British forces in Boston

- General Gage, by then, the Governor of Massachusetts and commander of British forces in Boston, knew he had a limited time to act.
- He was under pressure from his superior, Lord Dartmouth, to take a swift and decisive action against the growing rebellion.
- However, Gage knew that he would first need proper intelligence to act upon.
- Gage claimed that he received an anonymous letter written in French that detailed the precise number and location of artillery and supplies hidden in Concord.


He sent two British Officers, Captain William Browne and Ensign Henry DeBerniere, to gather intelligence throughout the Massachusetts countryside while disguised as “country people.” In late February, Gage sent them to Worcester, and less than a month later, he turned his attention to another important community, Concord. (Thompson Dasher)





Anonymous woman tarred and feathered

- The two officers that Gage had sent to spy, dressed as land surveyors, Browne and DeBerniere (debonair), met an anonymous woman who directed them to the home of Daniel Bliss, a 'friend to the government.'
- As they dined with Bliss, they were likely informed of the huge quantity of cannon, powder, flour, fish, salt, and rice that they later reported to Gage.
- Soon after, the woman returned with tears in her eyes and she was terrified.
- Men from the town had discovered what she had unknowingly done, and threatened to tar and feather her if she did not leave there.




Time to act

- Bliss, a loyalist, was also threatened and ordered to leave town so he left with the two spies headed toward Lexington, never to be seen again.
- He had apparently endured hostility from his neighbors for years and no longer felt safe.
- Brown and DeBerniere reported the information to Gage that he desperately needed, he knew it was time to act.




Expels Margaret

- It wasn't long after General Gage heard all the rumors and quickly sent Margaret away.
- Her relationship with her husband was never the same again although they had 11 children together.
- According to Paul Revere’s Ride, by David Hackett Fischer, the marriage of General Thomas and Margaret Gage didn’t survive the start of the Revolutionary War.
- The gossipers said he was governed by his wife and he didn't like that opinion.


Before this fatal day, Gage had been devoted to his beautiful and caring wife.
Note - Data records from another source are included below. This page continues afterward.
-- ==== Sys2Proof/Laws/Keeps/Fold.lean ====
section
/-!
SUPPORT. The updates that each operation of Machine/Fold.lean makes: one law for each.
-/
namespace Sys2Proof.Machine

variable {P : State → Prop}
theorem slotValid_g {m u : Nat} (h : m.testBit 48 = true) : InGroup m (slotValid u).off := by
  unfold slotValid
  split <;> exact ofGroup A.DEV_FOLD_STATUS_group h


theorem State.writeFoldSlot_keeps {s : State} {u : Nat} {b : Bytes} {nvFail : Bool} (cl : Closed 281474976710664 P) (h0 : P s) :
    P (State.writeFoldSlot s u b nvFail) := by
  unfold State.writeFoldSlot
  try dsimp only
  repeat' first
    | with_reducible assumption | (with_reducible apply Closed.mono cl; decide) | (with_reducible apply State.put_keeps cl)
    | (with_reducible apply A.DEV_FOLD_STATUS_in; decide) | (with_reducible apply slotValid_g <;> decide)
    | with_reducible apply withNv_keeps | intro _ _ _ | intro _ _
    | with_reducible refine pair_keeps (by with_reducible assumption) ?_ | dsimp only | split

theorem execFoldLoad_keeps {slot : BitVec 6} {nvFail : Bool} {bad : BitVec 48} {s : State} (cl : Closed 886172359958701063268712 P) (h0 : P s) :
    OutIs P (execFoldLoad slot nvFail bad s) := by
  unfold execFoldLoad
  try dsimp only
  repeat' first
    | with_reducible assumption | (with_reducible apply Closed.mono cl; decide) | (with_reducible apply State.put_keeps cl)
    | (with_reducible apply A.DEV_FOLD_STATUS_in; decide) | with_reducible apply State.completeLogged_keeps
    | with_reducible apply State.writeFoldSlot_keeps | with_reducible apply State.applyLive_keeps
    | with_reducible apply State.runFold_keeps | with_reducible apply State.beginApply_keeps
    | with_reducible apply State.begin_keeps | with_reducible refine id_keeps ?_ | with_reducible refine outIs_next ?_
    | intro _ _ _ | intro _ _ | with_reducible refine pair_keeps (by with_reducible assumption) ?_ | dsimp only | split

theorem State.stageDrained_keeps {s : State} (cl : Closed 160672147436591371487488 P) (h0 : P s) : P (State.stageDrained s) := by
  unfold State.stageDrained
  try dsimp only
  repeat' first
    | with_reducible assumption | (with_reducible apply Closed.mono cl; decide) | with_reducible apply each_keeps
    | with_reducible apply State.endDrain_keeps | with_reducible apply withPins_keeps | intro _ _ _ | intro _ _
    | with_reducible refine pair_keeps (by with_reducible assumption) ?_ | dsimp only | split

theorem State.stageQuiesced_keeps {s : State} (cl : Closed 56668397794435742568448 P) (h0 : P s) : P (State.stageQuiesced s) := by
  unfold State.stageQuiesced
  try dsimp only
  repeat' first
    | with_reducible assumption | (with_reducible apply Closed.mono cl; decide) | (with_reducible apply State.put_keeps cl)
    | (with_reducible apply A.CEN_STATUS_in; decide) | with_reducible apply State.pauseRings_keeps | intro _ _ _ | intro _ _
    | with_reducible refine pair_keeps (by with_reducible assumption) ?_ | dsimp only | split

theorem State.stageLaid_keeps {s : State} (cl : Closed 56708752298915586406664 P) (h0 : P s) : P (State.stageLaid s) := by
  unfold State.stageLaid
  try dsimp only
  repeat' first
    | with_reducible assumption | (with_reducible apply Closed.mono cl; decide) | (with_reducible apply State.put_keeps cl)
    | (with_reducible apply A.CEN_STATUS_in; decide) | with_reducible apply State.reLay_keeps | intro _ _ _ | intro _ _
    | with_reducible refine pair_keeps (by with_reducible assumption) ?_ | dsimp only | split

theorem State.stageMapped_keeps {s : State} (cl : Closed 664668536088702222368 P) (h0 : P s) : P (State.stageMapped s) := by
  unfold State.stageMapped
  try dsimp only
  repeat' first
    | with_reducible assumption | (with_reducible apply Closed.mono cl; decide) | with_reducible apply State.holdBypass_keeps
    | with_reducible apply State.showStructure_keeps | with_reducible apply State.runFold_keeps | intro _ _ _ | intro _ _
    | with_reducible refine pair_keeps (by with_reducible assumption) ?_ | dsimp only | split

theorem State.endApply_keeps {s : State} (cl : Closed 200838924132243801630976 P) (h0 : P s) : P (State.endApply s) := by
  unfold State.endApply
  try dsimp only
  repeat' first
    | with_reducible assumption | (with_reducible apply Closed.mono cl; decide) | (with_reducible apply State.put_keeps cl)
    | (with_reducible apply A.DEV_FOLD_STATUS_in; decide) | with_reducible apply each_keeps
    | with_reducible apply State.laneHold_keeps | with_reducible apply State.faultLanes_keeps
    | with_reducible apply withApply_keeps | with_reducible apply State.modPd_keeps | with_reducible apply State.xon_keeps
    | with_reducible apply State.relay_keeps | intro _ _ _ | intro _ _
    | with_reducible refine pair_keeps (by with_reducible assumption) ?_ | dsimp only | split

theorem State.stageStarted_keeps {s : State} {bad : Nat} (cl : Closed 829503962164266931321104 P) (h0 : P s) :
    P (State.stageStarted s bad) := by
  unfold State.stageStarted
  try dsimp only
  repeat' first
    | with_reducible assumption | (with_reducible apply Closed.mono cl; decide) | with_reducible apply withApply_keeps
    | with_reducible apply each_keeps | with_reducible apply State.blindLane_keeps | with_reducible apply State.keepLayout_keeps
    | with_reducible apply State.resumeRings_keeps | with_reducible apply State.serveQueues_keeps
    | with_reducible apply State.startPorts_keeps | with_reducible apply State.applyLive_keeps
    | with_reducible apply State.endApply_keeps | intro _ _ _ | intro _ _
    | with_reducible refine pair_keeps (by with_reducible assumption) ?_ | dsimp only | split

theorem State.endStage_keeps {s : State} {bad : Nat} (cl : Closed 829503962164275521255736 P) (h0 : P s) :
    P (State.endStage s bad) := by
  unfold State.endStage
  try dsimp only
  repeat' first
    | with_reducible assumption | (with_reducible apply Closed.mono cl; decide) | with_reducible apply State.stageDrained_keeps
    | with_reducible apply State.stageQuiesced_keeps | with_reducible apply State.stageLaid_keeps
    | with_reducible apply State.stageMapped_keeps | with_reducible apply State.stageStarted_keeps | intro _ _ _ | intro _ _
    | with_reducible refine pair_keeps (by with_reducible assumption) ?_ | dsimp only | split

theorem execStructuralApplyStage_keeps {bad : BitVec 48} {s : State} (cl : Closed 829503962164412960209208 P) (h0 : P s) :
    OutIs P (execStructuralApplyStage bad s) := by
  unfold execStructuralApplyStage
  try dsimp only
  repeat' first
    | with_reducible assumption | (with_reducible apply Closed.mono cl; decide) | (with_reducible apply State.put_keeps cl)
    | (with_reducible apply A.DEV_FOLD_STATUS_in; decide) | with_reducible apply State.endStage_keeps
    | with_reducible apply timeTo_keeps | with_reducible apply withApply_keeps | with_reducible refine outIs_next ?_
    | intro _ _ _ | intro _ _ | with_reducible refine pair_keeps (by with_reducible assumption) ?_ | dsimp only | split

theorem execFoldLoadCompletion_keeps {alone : BitVec 16} {s : State} (cl : Closed 276396787858295564003584 P) (h0 : P s) :
    OutIs P (execFoldLoadCompletion alone s) := by
  unfold execFoldLoadCompletion
  try dsimp only
  repeat' first
    | with_reducible assumption | (with_reducible apply Closed.mono cl; decide) | with_reducible apply timeTo_keeps
    | with_reducible apply State.completeLogged_keeps | with_reducible apply State.endApply_keeps
    | with_reducible refine outIs_next ?_ | intro _ _ _ | intro _ _
    | with_reducible refine pair_keeps (by with_reducible assumption) ?_ | dsimp only | split

theorem State.abandonApply_keeps {s : State} (cl : Closed 75557870762805922105600 P) (h0 : P s) : P (State.abandonApply s) := by
  unfold State.abandonApply
  try dsimp only
  repeat' first
    | with_reducible assumption | (with_reducible apply Closed.mono cl; decide) | (with_reducible apply State.put_keeps cl)
    | (with_reducible apply A.DEV_FOLD_STATUS_in; decide) | with_reducible apply State.completeLogged_keeps
    | with_reducible apply withApply_keeps | intro _ _ _ | intro _ _
    | with_reducible refine pair_keeps (by with_reducible assumption) ?_ | dsimp only | split

theorem execFoldCommit_keeps {slot : BitVec 6} {nvFail : Bool} {s : State} (cl : Closed 75557870762805921057024 P) (h0 : P s) :
    OutIs P (execFoldCommit slot nvFail s) := by
  unfold execFoldCommit
  try dsimp only
  repeat' first
    | with_reducible assumption | (with_reducible apply Closed.mono cl; decide) | (with_reducible apply State.put_keeps cl)
    | (with_reducible apply State.putWide_keeps cl) | (with_reducible apply slotValid_g <;> decide)
    | (with_reducible apply A.DEV_FOLD_COMMIT_in; decide) | (with_reducible apply A.DEV_FOLD_COMMIT_in4; decide)
    | (with_reducible apply A.DEV_FOLD_STATUS_in; decide) | (with_reducible apply A.DEV_FOLD_FLOOR_in; decide) | intro t e he ht
    | (simp only [List.mem_cons, List.not_mem_nil, or_false] at he) | (rcases he with he | he) | subst he
    | with_reducible apply State.completeLogged_keeps | with_reducible apply each_mem | with_reducible refine outIs_next ?_
    | intro _ _ _ | intro _ _ | with_reducible refine pair_keeps (by with_reducible assumption) ?_ | dsimp only | split

end Sys2Proof.Machine
end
But after the Regulars returned from Concord, he ordered her away from him. Margaret was packed aboard a ship called Charming Nancy and sent to Britain, while the General remained in America for another long and painful year. (americanrevolutioninstitute.org)






Family tree

- That estrangement, was caused by circumstantial evidence which strongly suggested that Margaret Gage leaked word to Dr. Joseph Warren about the march of the British to Concord.
- It’s a far-fetched theory that was seized on as fact.
- Margaret accused of being torn between two loyalties, Warren or Gage, or was the general betrayed by his closest companion who he shared the military order with?




Rumored affair

- There were even accusations about the possibility of an extramarital affair between the military wife and the widowed physician Warren.
- Circumstantial evidence suggests that Margaret may have played a key role in the lead-up to the first battle of the American Revolution (the Battle of Lexington and Concord).
- Knowing how we have all these shape-shifting demons running our goverment, like Trump who played Paul Revere Dick and the Raiders, this all seems very suspicious.




Loose lips

- Prior to the battle, the Sons of Liberty observed British troops in Boston preparing for action.
- The Sons of Liberty were behind the Boston Tea Party.
- General Gage, as the British military commander in Boston, ordered the mission to seize colonial weapons in Concord and to capture the rebel leader, Samuel Adams, leading to the Battles of Lexington and Concord in April 1775.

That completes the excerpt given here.